Counting calories may seem
old-fashioned today, given the proliferation of low-carb and high protein
The majority of diets offer dieters
1,000 to 1,500 calories each day. Still,
it would be wrong to assume that everyone who needs to lose weight should be on
a 1,000 calorie diet. In fact, the
amount of calories you need is a function of your current weight, your
metabolism, and the amount of exercise you do.
Diets recommended by doctors, as well as many of the meal programs found
in diet books, are based upon a low-calorie model.
When dieting, you should assume that
you will lose only about a pound a week.
However, during the initial stages of your diet, you may find that you
are actually losing more weight than that because you are losing water. While you can use a standardized diet, it is
perhaps best to work with a dietician in order to fine-tune the diet to meet
your individual needs.
Still, even if you are curbing your
calorie count, you’ll need to make sure that what you eat is nutritious. By paying close attention to nutrition
labels, you can determine the vitamin and mineral count of much of what you
consume. There are certain general
requirements for a healthy diet. For
instance, you’ll need to make sure that you are getting enough protein. For the typical woman, this would amount to
50 grams per day; for the typical man, 63 grams per day. Protein is vitally important for
strengthening your muscles and teeth and maintaining good skin tone. Protein sources can include lean meat, fish,
chicken, eggs, beans, and nuts. Experts
recommend that you have at least two servings of protein a day.
While low carb diets may be all the
rage, a number of dieticians say you need as many as 100 grams of carbohydrates
a day. This means consuming as many as
eleven servings of pasta, cereal, and bread in order to maintain a healthy
energy level. You should also eat at least
20 grams of fiber each day to aid your digestion. Less than a third of your calories should
come from fat in order to enable you to keep the pounds off. Only about one-tenth of your calories should
be derived from saturated fat.
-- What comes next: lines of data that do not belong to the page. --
-- ==== Sys2Proof/Machine/Spectral.lean ====
section
/-! DEFINITION. Bursts and their signatures on samples (R300 to R302): the position's power, onset and end, the projection
onto the basis, its covariance and that covariance's leading eigenvectors. -/

namespace Sys2Proof.Machine

/-! ## Leading eigenvectors of a Hermitian matrix

The manual names eigenvectors and no method. DESIGN CHOICE (assumption 89): repeated squaring of the matrix, which leaves
the projector on the leading eigenvector, with 40 fraction bits. -/

/-- A rational rounded to 40 fraction bits. -/
def fix40 (r : Rat) : Rat := (nearest (r * (2 ^ 40 : Nat)) : Rat) / (2 ^ 40 : Nat)
def Cx.fix (a : Cx) : Cx := { re := fix40 a.re, im := fix40 a.im }

/-- The product of a matrix and a vector, and of a Hermitian matrix with itself. -/
def applyRows (m : List (List Cx)) (x : List Cx) : List Cx := m.map fun r => Cx.dot r x
def squareRows (m : List (List Cx)) : List (List Cx) := m.map fun r => m.map fun q => Cx.dot r (q.map Cx.conj)

/-- The trace of a Hermitian matrix. -/
def traceRows (m : List (List Cx)) : Rat := ((List.range m.length).map fun i => ((m.getD i []).getD i Cx.zero).re).sum

/-- A matrix with trace 1. -/
def unitTrace (m : List (List Cx)) : List (List Cx) :=
  let t := traceRows m
  if t ≤ 0 then m else m.map fun r => r.map fun z => (z.scale (1 / t)).fix

/-- The matrix to the power 2^n, at trace 1. -/
def powerRows : Nat → List (List Cx) → List (List Cx)
  | 0, m => unitTrace m
  | n + 1, m => powerRows n (unitTrace (squareRows (unitTrace m)))

/-- The leading eigenvector, the column of largest diagonal of the projector on it, with its eigenvalue. -/
def leading (m : List (List Cx)) : Rat × List Cx :=
  let p := powerRows 12 m
  let diag (i : Nat) : Rat := ((p.getD i []).getD i Cx.zero).re
  let i := (List.range p.length).foldl (fun best i => if diag best < diag i then i else best) 0
  let e := (p.getD i []).map Cx.conj
  let n := energy e
  (if n ≤ 0 then 0 else (Cx.dot (e.map Cx.conj) (applyRows m e)).re / n, e)

/-- A matrix less the part of one eigenvector. -/
def deflate (m : List (List Cx)) (x : Rat × List Cx) : List (List Cx) :=
  let n := energy x.2
  if n ≤ 0 then m
  else List.zipWith
    (fun row a => List.zipWith (fun z b => Cx.sub z ((Cx.mul a b.conj).scale (x.1 / n))) row x.2) m x.2

/-- The first n eigenvalues, falling, with their eigenvectors. -/
def eigens : Nat → List (List Cx) → List (Rat × List Cx)
  | 0, _ => []
  | n + 1, m => leading m :: eigens n (deflate m (leading m))

/-! ## The power of a position (R300) -/

/-- The RX yarns of the service strands that count toward n, at a position of a band group's uplink (R152). -/
def Dev.serviceYarns (d : Dev) (c : Ctx) (bg pos : Nat) : List (Nat × Nat) :=
  let y := d.yarnIndexOf (mkByid 1 bg 0 pos)
  ((List.range 128).filter fun g => d.side g == 2 && d.strandCounts d.reef.plan c.mode g).map fun g => (g, 16 * g + y)

/-- The mean of |x_g|^2 over a list of yarns and the samples from a to b; none where samples are missing, or one lies
outside the uplink symbols. -/
def Dev.meanPower (d : Dev) (c : Ctx) (s : Seg) (ids : List Nat) (a b : Nat) : Option Rat :=
  let ks := indices a b
  let tapes := ids.map fun id => tapeOf d.tapes (.yarn id)
  if ids.isEmpty || ks.isEmpty || (ks.any fun k => !s.symbolAt c 1 true (sampleAt s.yrate k)) ||
      (tapes.any fun t => ks.any fun k => (t.at k).isNone) then none
  else some ((tapes.map fun t => (ks.map fun k => (t.value (k : Int)).sq).sum).sum / (ids.length * ks.length : Nat))

/-- P of a position over the 1 us window that starts at a time (R300). -/
def Dev.burstPower (d : Dev) (c : Ctx) (s : Seg) (bg pos : Nat) (u : Int) : Option Rat :=
  d.meanPower c s ((d.serviceYarns c bg pos).map (·.2)) (firstSample s.yrate u) (firstSample s.yrate (u + usUnits))

/-- ONSET_THR in 1/16 dB (Table EPB-13). -/
def Setup.onsetThr (u : Setup) : Int := 16 * (max 3 (u.epbCfg3.field 0 5) : Nat)

/-- N_s of a position, in 1/16 dBFS, once Leadline has delivered one. -/
def Leadline.noiseAt (l : Leadline) (bg pos : Nat) : Option Int :=
  (l.noise.find? fun e => e.1 == bg && e.2.1 == pos).map (·.2.2)

/-- Whether P at a time reaches N_s plus a threshold in 1/16 dB; none where either is missing. -/
def Dev.reaches (d : Dev) (c : Ctx) (s : Seg) (bg pos : Nat) (thr : Int) (u : Int) : Option Bool :=
  (d.ldl.noiseAt bg pos).bind fun n => (d.burstPower c s bg pos u).map fun p =>
    decide (dbRat ((n + thr) * dB16) * fullScale ≤ p)

/-- Whether a burst opens at a time: it is the start of the first window that meets the condition (R300). -/
def Dev.onsetAt (d : Dev) (c : Ctx) (s : Seg) (bg pos : Nat) (u : Int) : Bool :=
  let thr := d.use.onsetThr
  d.reaches c s bg pos thr u == some true && d.reaches c s bg pos thr (u - sampleUnits s.yrate) != some true

/-- Whether a burst ends at a time: P stays below the threshold less 3 dB for 4 us from there, or the uplink symbols end
there (R300). -/
def Dev.burstEndsAt (d : Dev) (c : Ctx) (s : Seg) (bg pos : Nat) (u : Int) : Bool :=
  let low (v : Int) : Bool := d.reaches c s bg pos (d.use.onsetThr - 48) v == some false
  let k := firstSample s.yrate u
  (low u && (indices k (firstSample s.yrate (u + 4 * usUnits))).all fun k => low (sampleAt s.yrate k)) ||
    (!s.symbolAt c 1 true (sampleAt s.yrate k) && s.symbolAt c 1 true (sampleAt s.yrate (k - 1)))

/-! ## The signature (R302) -/

/-- z of one sample: its projection onto the basis, over the strands that count. -/
def projection (ts : List Tape) (ids : List (Nat × Nat)) (basis : List Vec) (k : Nat) : List Cx :=
  let xs := ids.map fun e => (e.1, (tapeOf ts (.yarn e.2)).value (k : Int))
  basis.map fun b =>
    (Cx.sum (xs.map fun e => Cx.mul (Cx.ofWeight (Vec.at b e.1)).conj e.2)).scale (1 / (ids.length : Rat))

/-- The covariance of the projections. -/
def covariance (zs : List (List Cx)) : List (List Cx) :=
  zs.foldl (fun r z => addRows r (z.map fun a => z.map fun b => Cx.mul a b.conj)) []

/-- The noise eigenvalue: the mean of the 24 smallest eigenvalues of the covariance that noise of power N_s on each strand
leaves in the basis over a number of samples (R302). Fewer than nine strands leave none but zeros among them. -/
def Dev.noiseEigen (d : Dev) (bg pos : Nat) (ids : List (Nat × Nat)) (basis : List Vec) (samples : Nat) : Rat :=
  match d.ldl.noiseAt bg pos with
  | none => 0
  | some n =>
    if ids.length ≤ 8 then 0
    else
      let gram := covariance (ids.map fun e => basis.map fun b =>
        ((Cx.ofWeight (Vec.at b e.1)).conj).scale (1 / (ids.length : Rat)))
      let rest := (traceRows gram - ((eigens 8 gram).map (·.1)).sum) / 24
      rest * samples * (dbRat (n * dB16) * fullScale)

/-- A vector in whole components, 20 fraction bits of its largest. -/
def wholeVec (e : List Cx) : List (Int × Int) :=
  let top := (e.map fun z => max (max z.re (-z.re)) (max z.im (-z.im))).foldl max 0
  e.map fun z => if top ≤ 0 then (0, 0) else (nearest (z.re / top * (2 ^ 20 : Nat)), nearest (z.im / top * (2 ^ 20 : Nat)))

/-- A ratio of eigenvalues in 1/16 dB; without one it has no value. DESIGN CHOICE (assumption 124): R302 and R303 compare
ratios and name no rounding; here they are rounded to the nearest 1/16 dB first. -/
def ratio16 (free : Nat) (a b : Rat) : Int :=
  if b ≤ 0 then Config.freeLevel free
  else match ratDb (a / b) with
    | some x => round16 x
    | none => Config.freeLevel free

end Sys2Proof.Machine
end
Also,
keep your cholesterol count under control in order to keep heart disease at
bay.
An important aspect of good nutrition
that many individuals forget is water.
This might be surprising, however, given the fact that most of our body
is made up of H20. Medical experts by
and large agree that you should drink at least eight glasses of water
everyday. Exercise, however, could
make you yearn for additional water.
Water is often considered the secret weapon of weight loss, enabling
people to shed pounds more easily.
Although it may be tempting, you
should not skip meals. This only serves
to decrease your metabolism, causing you to burn fat more slowly. Even a small meal is better than no meal at
all. Weight loss experts, however,
differ about the number of meals you should eat each day. Some recommend the standard three meals with
a couple of snacks, while others recommend five or six small meals each
day. You should probably check with your
physician to see which approach is appropriate for you.
Losing weight can be a difficult
challenge, no matter what your age. There are so many temptations around, so many
opportunities to boost your calorie count.
Also, you might try to follow one diet, only to find that it is
difficult to sustain. As a result, the
low-calorie diet may be the best method around for consistent weight loss. While you might not be able to lose weight
quickly, you can shed pounds eventually.
By being patient and committed to your weight loss program, you can
ultimately lose the weight you need to.